THE DATA below:
/-- The round descriptor in FAN_RD_0 to FAN_RD_7 (R299). -/
def Dev.rdesc (d : Dev) : RDesc :=
  let n := (List.range 8).foldl (fun a w => a + (d.rd (ra 8 (0x40 + 4 * w))).toNat * 2 ^ (32 * w)) 0
  let f (lo len : Nat) : Nat := n / 2 ^ lo % 2 ^ len
  { devmask := f 192 64, endLag := f 176 16, rankLag := f 160 16, close := f 112 48, start := f 64 48
    abortLead := f 56 8, qregion := f 40 12, units := f 32 6, vfmt := f 28 4, sparseOk := n.testBit 27
    gfmt := n.testBit 26, sat := n.testBit 25, ranked := n.testBit 24, slice := BitVec.ofNat 8 (f 16 8), round := f 0 16 }

/-- The first reason that refuses a GO (R300). -/
def Dev.roundRefusal (d : Dev) (src : Src) (x : RDesc) : Option Nat :=
  let reg := d.rt x.qregion
  if src ≠ .obvo then some 1
  else if (List.range 16).all (fun r => rsLive (d.rnd r).st || (d.rnd r).st == .aborting) then some 2
  else if (d.slotOfRound x.round (fun s => rsLive s || s == .aborting)).isSome then some 3
  else if x.start < d.fno + 2 then some 4
  else if d.fno + 2 ^ 20 < x.start then some 5
  else if x.round = 0 ∨ x.close ≤ x.start ∨ x.endLag = 0 ∨ (x.ranked ∧ (x.rankLag = 0 ∨ x.endLag ≤ x.rankLag)) ∨
      x.units = 0 ∨ 4 < x.vfmt ∨ ! d.bit (ra 8 0) x.vfmt ∨ ! x.devmask.testBit d.devIndex ∨
      x.abortLead < 3 * (d.kx / 2 + d.ky / 2 + d.kz / 2) + 4 then some 6
  else if ! reg.valid ∨ reg.purpose ≠ 0 ∨ reg.slice ≠ x.slice.toNat then some 7
  else if x.slice = 0 ∨ ! d.sliceOn x.slice.toNat then some 8
  else if ! d.aligned then some 9
  else none

/-- A GO of FAN_ROUND_CTL (R300): the lowest free slot enters ARMED with its counters at 0. -/
def Dev.roundGo (d : Dev) (src : Src) : Dev :=
  let x := d.rdesc
  match d.roundRefusal src x with
  | some n => d.raise 8 1 (n * 4096 + x.round % 4096)
  | none =>
    match (List.range 16).find? (fun r => ! (rsLive (d.rnd r).st || (d.rnd r).st == .aborting)) with
    | some r => d.setRnd r { st := .armed, d := x }
    | none => d

/-! ## Aborts (R324-R326) -/

/-- Adopt a proposal when none is held or it is lower; one of the device's own is sent to every other device of
DEVMASK (R325). -/
def Dev.fanAdopt (d : Dev) (r af : Nat) (w : Word) (foreign : Bool) : Dev :=
  let x := d.rnd r
  let lower := match x.prop with
    | none => true
    | some (a, y) => decide (af < a ∨ (af = a ∧ w.toNat < y.toNat))
  if ! lower then d
  else
    let d1 := d.setRnd r { x with prop := some (af, w), st := .aborting }
    if foreign then d1.raise 8 0xA x.d.round
    else
      ((List.range 64).filter (fun i => x.d.devmask.testBit i && i != d.devIndex)).foldl (fun y i =>
        y.send 0x40 0 0 (y.fld (ra 8 (0x600000 + 4 * i)) 0 16) 0
          (unit64 [(0, 1, 8), (1, 1, 1), (2, 2, x.d.round), (4, 4, w.toNat), (8, 6, af)])) d1

/-- The slot became ABORTING by a cause of this very frame: its other causes of the frame count too (R325, log 81). -/
def Dev.fanNow (d : Dev) (x : Round) : Bool :=
  x.st == .aborting && x.prop.map (·.1) == some (d.fno + x.d.abortLead)

/-- The slot of a round in which a cause counts. -/
def Dev.slotCause (d : Dev) (id : Nat) : Option Nat :=
  (List.range 16).find? (fun r => (rsRun (d.rnd r).st || d.fanNow (d.rnd r)) && (d.rnd r).d.round == id)

/-- An abort cause of a slot in ARMED, OPEN or CLOSED (R324); of the causes of one frame the lowest is adopted (R325). -/
def Dev.fanCause (d : Dev) (r : Nat) (w : Word) : Dev :=
  let x := d.rnd r
  if rsLive x.st || d.fanNow x then d.fanAdopt r (d.fno + x.d.abortLead) w false else d

/-- Raise a FAN condition that aborts a slot's round (R324, R330). -/
def Dev.fanFail (d : Dev) (r c det : Nat) : Dev := (d.raise 8 c det).fanCause r (condWord 8 c det)

/-- DETAIL with a reason (R330). -/
def fanDet (reason round : Nat) : Nat := reason * 4096 + round % 4096

/-- An ABORT of FAN_ROUND_CTL (R300). -/
def Dev.roundAbort (d : Dev) (src : Src) (id : Nat) : Dev :=
  if src ≠ .obvo then d.raise 8 1 (0x1000 + id % 4096)
  else
    match d.slotOfRound id rsLive with
    | none => d.raise 8 1 (0xA000 + id % 4096)
    | some r => d.fanFail r 0xB id

/-- A write of FAN_ROUND_CTL: ROUND is set, then GO, then ABORT. -/
def Dev.writeRoundCtl (d : Dev) (src : Src) (v : Word) : Dev :=
  let d0 := d.wr (ra 8 0x60) (v &&& 0xFFFF)
  let d1 := if Machine.bit v 31 then d0.roundGo src else d0
  if Machine.bit v 30 then d1.roundAbort src (Machine.fld v 0 16) else d1

/-- A stale packet of a round: counted, raised (R306, R316, R326). -/
def Dev.fanStale (d : Dev) (id : Nat) : Dev := (d.add64 (ra 8 0x70) 1).raise 8 2 id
End of THE DATA.
◆ WHAT YOU HAVE TO DO
What is asked for is an exact copy of the lines above from the one containing "w.toNat < y.toNat))" through the one containing "y.send 0x40 0", and only those.

◆ WRITTEN REPLY
    | some (a, y) => decide (af < a ∨ (af = a ∧ w.toNat < y.toNat))
  if ! lower then d
  else
    let d1 := d.setRnd r { x with prop := some (af, w), st := .aborting }
    if foreign then d1.raise 8 0xA x.d.round
    else
      ((List.range 64).filter (fun i => x.d.devmask.testBit i && i != d.devIndex)).foldl (fun y i =>
        y.send 0x40 0 0 (y.fld (ra 8 (0x600000 + 4 * i)) 0 16) 0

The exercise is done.